Splitting the dataset into "arbitrary" thirds is simply the wrong way to go here with any statistical procedure. Furthermore, the unspecified "core analysis" of this study could greatly suffer depending on how you select these "important variables", and it WILL greatly suffer if you select these "important variables" from arbitrary thirds of the data.
thafu, You are saying it is government data of household surveillance. Your first job will be understanding the data.
I assume the records are organized by households. The big number of variables could be caused by some repetition of measurements by time.
Those could be evaluated as a time-series analysis possible given one predictor.
Having your cleaned optimized that way you can do a next step. Hypothesis testing or using the predictive analytics common with data mining.
The way you are going to do things with your data may be different on those two.
The data mining approach is needing one or several target values on wich you are going to train and validate. A separation on your data is needed with that.
I am missing that in your question.
Being a subject matter specialist you better know which variables should be used for data reduction and may be this is the reason for splitting files or you want to retain only numeric variables in one of the splitted files to apply PCA. If you are considering using principal components then you will have to rely on the principal components instead of original variables for further analyses. If you are looking to retain original variables in the analysis please try to explore proc varclus.
stat@sas wrote:
Being a subject matter specialist you better know which variables should be used for data reduction and may be this is the reason for splitting files
Thafu admitted splitting the data into three groups was "arbitrary", I can't see how this corresponds to using any subject matter expertise
Furthermore with 3997 variables, I don't see how anyone can use subject matter expertise to pick out the important ones that will matter in a subsequent "core analysis", but that's just me — the whole thing screams "empirical" to me
@PaigeMiller - thanks for clarification.
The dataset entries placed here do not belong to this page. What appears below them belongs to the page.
-- ==== Sys2Proof/Tests/Slice0.lean ====
section
/-! SUPPORT. The model's own tests. Every expected value is the spec's: request words from the `match` column of
spec/opcode_table.json and from 95_test_vectors.md section 2.10, results from its sections 2.1 to 2.9. Then the witnesses:
for each statement with hypotheses, concrete values that meet them. -/

namespace Sys2Proof.Tests

open Sys2Proof Sys2Proof.Machine

/-- What a projection of the next state is; nothing where there is none. -/
def after {α : Type} (f : State → α) : Host.Outcome State Fault Refusal → Option α
  | .next t => some (f t)
  | .fault _ => none
  | .refused _ => none

/-- A state after reset with the given parameters and `TX_ACC`. -/
def txState (ck : Bool) (acc : Word32) : State := { State.resetWith ⟨ck, .flagOnly⟩ with txAcc := acc }

/-- A state after reset with the given parameters and decoder, written as the vectors write it. -/
def rxState (ck : Bool) (pol : EscEndPolicy) (buf : List Byte) (e a : Bool) (acc : Word32) : State :=
  { State.resetWith ⟨ck, pol⟩ with rxBuf := buf, rxEsc := e, rxAck := a, rxAcc := acc }

/-- A state after reset with the given queue. -/
def qState (q : List Packet) : State := { State.resetWith ⟨true, .flagOnly⟩ with pq := q }

/-- A decoder state as the vectors write it: `(RX_BUF, RX_ESC, RX_ACK, RX_ACC)`. -/
def dec (s : State) : List Byte × Bool × Bool × Word32 := (s.rxBuf, s.rxEsc, s.rxAck, s.rxAcc)

/-- The clean decoder state. -/
def clean : List Byte × Bool × Bool × Word32 := ([], false, false, 0)

/-- The context of a state after reset, with an escape pending or a filled buffer. -/
def ctxOf (ck : Bool) (pol : EscEndPolicy) (e short pass : Bool) : Ctx :=
  { cken := ck, policy := pol, rxEsc := e, pqEmpty := true, bufShort := short, ckPass := pass }

/-! ### Well-formedness: each check refuses an ill-formed term -/

theorem test_wf_txbLit : (Instr.txbLit 0xC0).wf = false ∧ (Instr.txbLit 0xDB).wf = false ∧
    (Instr.txbLit 0xDC).wf = true ∧ (Instr.txbLit 0xDD).wf = true := by decide

theorem test_wf_rxbEOther : (Instr.rxbEOther 0xDC).wf = false ∧ (Instr.rxbEOther 0xDD).wf = false ∧
    (Instr.rxbEOther 0xC0).wf = false ∧ (Instr.rxbEOther 0xDB).wf = true := by decide

theorem test_wf_rxbNData : (Instr.rxbNData 0xDB).wf = false ∧ (Instr.rxbNData 0xC0).wf = false ∧
    (Instr.rxbNData 0xDC).wf = true ∧ (Instr.rxbNData 0xDD).wf = true := by decide

/-! ### Decoding: words written out from the spec's encoding, `op` in the three bits above the eight of `data` -/

theorem test_decode_op_rows :
    decodeInGroup .op ctxAfterReset 0b001_00000010#11 = some (.txb 0x02) ∧
    decodeInGroup .op (ctxOf true .flagOnly false true true) 0b010_11111111#11 = some .txendCk1 ∧
    decodeInGroup .op (ctxOf false .flagOnly false true true) 0b010_00000000#11 = some .txendCk0 ∧
    decodeInGroup .op ctxAfterReset 0b011_11000000#11 = some (.rxb 0xC0) := by decide

theorem test_decode_queue_rows :
    decode (qState [[0x02]]).ctx 0b100_00000000#11 = .ok .deqHead ∧
    decode (qState []).ctx 0b100_01010101#11 = .ok .deqEmpty ∧
    decode (qState []).ctx 0b101_00000000#11 = .ok .qcnt ∧
    decode (qState []).ctx 0b111_00000000#11 = .ok .reset := by decide

theorem test_decode_txb_rows :
    decode ctxAfterReset 0b001_11000000#11 = .ok .txbEnd ∧
    decode ctxAfterReset 0b001_11011011#11 = .ok .txbEsc ∧
    decode ctxAfterReset 0b001_11011100#11 = .ok (.txbLit 0xDC) ∧
    decode ctxAfterReset 0b001_00000010#11 = .ok (.txbLit 0x02) := by decide

theorem test_decode_rxb_escape_rows :
    decode (ctxOf true .flagOnly true true true) 0b011_11011100#11 = .ok .rxbEEscEnd ∧
    decode (ctxOf true .flagOnly true true true) 0b011_11011101#11 = .ok .rxbEEscEsc ∧
    decode (ctxOf true .flagOnly true true true) 0b011_11000000#11 = .ok .rxbEEndFlag ∧
    decode (ctxOf true .discard true true true) 0b011_11000000#11 = .ok .rxbEEndDiscard ∧
    decode (ctxOf true .flagOnly true true true) 0b011_11011011#11 = .ok (.rxbEOther 0xDB) := by decide

theorem test_decode_rxb_rows :
    decode (ctxOf true .flagOnly false true true) 0b011_11011011#11 = .ok .rxbNEsc ∧
    decode (ctxOf true .flagOnly false true true) 0b011_11000000#11 = .ok .rxbNEndShort ∧
    decode (ctxOf true .flagOnly false false false) 0b011_11000000#11 = .ok .rxbNEndMismatch ∧
    decode (ctxOf true .flagOnly false false true) 0b011_11000000#11 = .ok .rxbNEndMatch ∧
    decode (ctxOf false .flagOnly false true true) 0b011_11000000#11 = .ok .rxbNEndNock ∧
    decode (ctxOf true .flagOnly false true true) 0b011_11011100#11 = .ok (.rxbNData 0xDC) := by decide

theorem test_decode_reserved :
    decode ctxAfterReset 0b000_00000000#11 = .error (.reservedOperation 0) ∧
    decode ctxAfterReset 0b000_11000000#11 = .error (.reservedOperation 0) ∧
    decode ctxAfterReset 0b110_00000000#11 = .error (.reservedOperation 6) ∧
    decode ctxAfterReset 0b110_11111111#11 = .error (.reservedOperation 6) ∧
    decodeNat ctxAfterReset 0x800 = .error .notARequestWord := by decide

theorem test_decodeTableWord : decodeTableWord 11 0x1DB = some .txbEsc ∧ decodeTableWord 11 0x200 = some .txendCk1 ∧
    decodeTableWord 11 0x3DB = some .rxbNEsc ∧ decodeTableWord 11 0x600 = none := by decide

/-! ### Arithmetic (95_test_vectors.md section 2.1) -/

theorem test_cks : cks [0xFF] = 0x100 ∧ cks [0x41, 0x42, 0x43] = 0xC9 ∧ cks [0x43, 0x41, 0x42] = 0xC9 ∧
    cks [0, 0, 0, 0, 0] = 5 := by decide

theorem test_add32_sub32 : add32 0xFFFFFFFF 1 = 0 ∧ add32 0xFFFFFF80 0x100 = 0x80 ∧ sub32 0 1 = 0xFFFFFFFF ∧
    sub32 0xA 7 = 3 := by decide

theorem test_trailer : le32 0x12345678 = [0x78, 0x56, 0x34, 0x12] ∧ le32 0xDB0000C0 = [0xC0, 0x00, 0x00, 0xDB] ∧
    unle32 [0x78, 0x56, 0x34, 0x12] = 0x12345678 ∧ unle32 [0, 0, 0, 0x80] = 0x80000000 := by decide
Arbitrary grouping will make analysis more complicated. In designing surveys this is up to the subject matter specialist how to design surveys. This is a normal practice to put introductory questions in the begining, questions relating to subject in the middle and demo questions at the end on the questionnaire. Questions in the middle section of survey usually contain numeric variables which may be useful for analysis, while questions in the start and end provide classification variables.
@ stat@sas as PaigeMiller is worried about the first steps for the analyses I agree with him. The Focus thafu shows on the coding work but not being experienced in SAS is the reason.
OK, I get the concerns projected.
I am at the initial stage of this project, currently trying to understand the entire data before deciding which variables to retain for the subsequent analysis.
Actually, the enormity(biggness) of the data and the inability to be evaluated (read) in its current form, in the STATA version in my possession, are what prompted my request for arbiterary subdivision.
I should probably have asked if there are any better ways to handle such enormous data, may be by automatically grouping related variables without having to go through variables visually and then physically coding for the selection from the ~4K variables.